Certains deviennent supérieurs ad
nutum, comme certains évêques démissionnaires deviennent assistants de
jeunes évêques (ou même auxiliaires).
De toute façon, plus on
avance en âge (même longtemps avant les 75 ans), plus il faut apprendre à
lâcher prise à l’égard de beaucoup de choses.

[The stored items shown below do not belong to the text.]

-- ==== Sys2Proof/Machine/Models.lean ====
section
/-! DEFINITION. The host commands on model slots, versions and cores (chapters 10 and 14): BIND, REPLACE, UNBIND, ACTIVATE,
DISCARD, RUN, RESIDE_LOAD and RESIDE_RELEASE. -/

namespace Sys2Proof.Machine

open Sys2Proof Numeric

/-! ## Slots (R301, R302) -/

/-- The version that BIND or REPLACE names: the status that refuses it, or none. -/
def bindStatus (s : State) (t h : Nat) : Option (BitVec 16) :=
  match handleEntry s h with
  | none => some St.noSuchModel
  | some e =>
    if (s.version e).state ≠ 3 then some St.modelState
    else if !openTo s t (s.version e) then some St.accessDenied else none

def execBind (sub : Sub) (slot : Byte) (handle : BitVec 16) (s : State) : Out :=
  tenantCommand 0x08 sub (fun s =>
    if 64 ≤ slot.toNat then endWith sub St.badCommand s
    else match bindStatus s sub.fn handle.toNat with
    | some st => endWith sub st s
    | none =>
      if Tab.get 0 (s.tenant sub.fn).slots slot.toNat ≠ 0 then endWith sub St.modelState s
      else endWith sub St.ok (bindSlot sub.fn slot.toNat handle.toNat s)) s

def execReplace (sub : Sub) (slot : Byte) (handle : BitVec 16) (s : State) : Out :=
  tenantCommand 0x09 sub (fun s =>
    if 64 ≤ slot.toNat then endWith sub St.badCommand s
    else match bindStatus s sub.fn handle.toNat with
    | some st => endWith sub st s
    | none => endWith sub St.ok (bindSlot sub.fn slot.toNat handle.toNat s)) s

def execUnbind (sub : Sub) (slot : Byte) (s : State) : Out :=
  tenantCommand 0x0A sub (fun s =>
    if 64 ≤ slot.toNat then endWith sub St.badCommand s
    else if Tab.get 0 (s.tenant sub.fn).slots slot.toNat = 0 then endWith sub St.noSuchModel s
    else endWith sub St.ok (unbindSlot sub.fn slot.toNat s)) s

/-! ## Versions (R298, R299) -/

/-- The entry that a command of the version's owner or of PF0 names. -/
def ownVersion (op : Nat) (sub : Sub) (h : Nat) (f : Nat → State → State) (s : State) : Out :=
  hostCommand op sub (fun s => match handleEntry s h with
    | none => endWith sub St.noSuchModel s
    | some e => if sub.fn = 0 ∨ (s.version e).owner.toNat = sub.fn then f e s else endWith sub St.accessDenied s) s

def execActivate (sub : Sub) (handle : BitVec 16) (s : State) : Out :=
  ownVersion 0x0B sub handle.toNat (fun e s =>
    if (s.version e).state ≠ 2 then endWith sub St.modelState s
    else
      let r := activateVersion e s
      if r.1 = 0 then endWith sub St.ok r.2 else reply sub St.modelState r.1 r.2) s

def execDiscard (sub : Sub) (handle : BitVec 16) (s : State) : Out :=
  ownVersion 0x0C sub handle.toNat (fun e s =>
    let v := s.version e
    if (v.state = 2 ∨ v.state = 5) ∧ v.refs = 0 then endWith sub St.ok (discardVersion e s)
    else endWith sub St.modelState s) s

/-! ## Jobs of the host (R313, R316, R418, R533) -/

/-- The status of a command that names core `c`, or none when the tenant may use it (R2, R42, R43, R418). -/
def coreStatus (s : State) (t c : Nat) : Option (BitVec 16) :=
  if !coreExists s c then some St.noSuchUnit
  else if coreFenced s c then some St.unitFenced
  else if !(s.tenant t).cores.getLsbD c then some St.accessDenied else none

/-- The first failure over several cores. -/
def coresStatus (s : State) (t : Nat) (cs : List Nat) : Option (BitVec 16) := cs.findSome? (coreStatus s t)

/-- A RUN job is queued with the images that its table names. -/
def queueRun (sub : Sub) (req : RunReq) (cs : List Nat) (s : State) : State :=
  let n := s.lfl.nextJob
  let images := (List.range cs.length).map fun i => BitVec.ofNat 64 (dramField s (req.ptable.toNat + 8 * i) 8)
  let s := addJob { Job.none with
    kind := .run req.adapt
    tenant := sub.fn
    sub := some sub
    gang := cs.zip images
    anycore := req.anycore
    limit := if req.limit = 0 then 100000000 else 1000 * req.limit.toNat
    state := .ready } s
  if req.adapt then addLong { fn := sub.fn, jobId := sub.jobId, kind := .job n, suspended := false, waiting := [] } s.spend
  else s.spend

def execRun (sub : Sub) (req : RunReq) (s : State) : Out :=
  tenantCommand 0x02 sub (fun s =>
    let cs := (List.range 64).filter fun c => req.cores.getLsbD c
    if cs.isEmpty || (req.anycore && decide (1 < cs.length)) then endWith sub St.badCommand s
    else match coresStatus s sub.fn cs with
    | some st => endWith sub st s
    | none =>
      if !mayReadDram s sub.fn req.ptable.toNat (8 * cs.length) then endWith sub St.accessDenied s
      else queueRun sub req cs s) s

def execResideLoad (sub : Sub) (core : Byte) (first : Byte) (countM1 : Byte) (addr : DWord) (s : State) : Out :=
  tenantCommand 0x0D sub (fun s =>
    let count := countM1.toNat + 1
    if 128 < first.toNat + count ∨ addr.toNat % 4096 ≠ 0 then endWith sub St.badCommand s
    else match coreStatus s sub.fn core.toNat with
    | some st => endWith sub st s
    | none =>
      if !mayReadDram s sub.fn addr.toNat (4096 * count) then endWith sub St.accessDenied s
      else addJob { Job.none with
        kind := .resideLoad first.toNat count addr.toNat
        tenant := sub.fn
        sub := some sub
        gang := [(core.toNat, 0)]
        limit := 100000000
        state := .ready } s) s

def execResideRelease (sub : Sub) (core : Byte) (first : Byte) (countM1 : Byte) (s : State) : Out :=
  tenantCommand 0x0E sub (fun s =>
    let count := countM1.toNat + 1
    let rs := (List.range count).map fun i => first.toNat + i
    if 128 < first.toNat + count then endWith sub St.badCommand s
    else if !coreExists s core.toNat then endWith sub St.noSuchUnit s
    else if coreFenced s core.toNat then endWith sub St.unitFenced s
    else if rs.any fun r => (s.core core.toNat).region r ≠ .resident sub.fn then endWith sub St.accessDenied s
    else endWith sub St.ok (releaseRegions core.toNat rs s)) s

end Sys2Proof.Machine
end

La présence dans une communauté d’un ancien abbé qui donne l’exemple
d’une personne libérée et pacifiée, est très précieuse. Il y a sans doute des situations où un
éloignement provisoire de l’ancien supérieur peut être opportune, mais il
serait injuste d’en faire une règle. La
place d’un abbé démissionnaire est dans la communauté qu’il a servie comme abbé
et qu’il continue de servir autrement.
J’aime beaucoup une
image tirée du poème L’Odyssée d’Homère, où Ulysse,
après avoir parcouru les mers, doit finalement apprendre à planter sa rame dans
le sol, sur le rivage.
Pour chacun de nous
l’entrée dans notre patrie céleste surviendra lorsque, notre voyage terrestre
terminé, nous lâcherons totalement prise après avoir planté notre rame dans le
sol. Avant d’arriver là, nous aurons dû,
si nous voulons atteindre un degré suffisant de paix et de sérénité, apprendre
à lâcher prise à l’égard de bien des
choses.
Ce que fait l’abbé qui
offre sa démission, chacun de nous doit le faire chaque jour
de mille et une façons. L’important
est de toujours le faire consciemment et sereinement et non pas de le subir.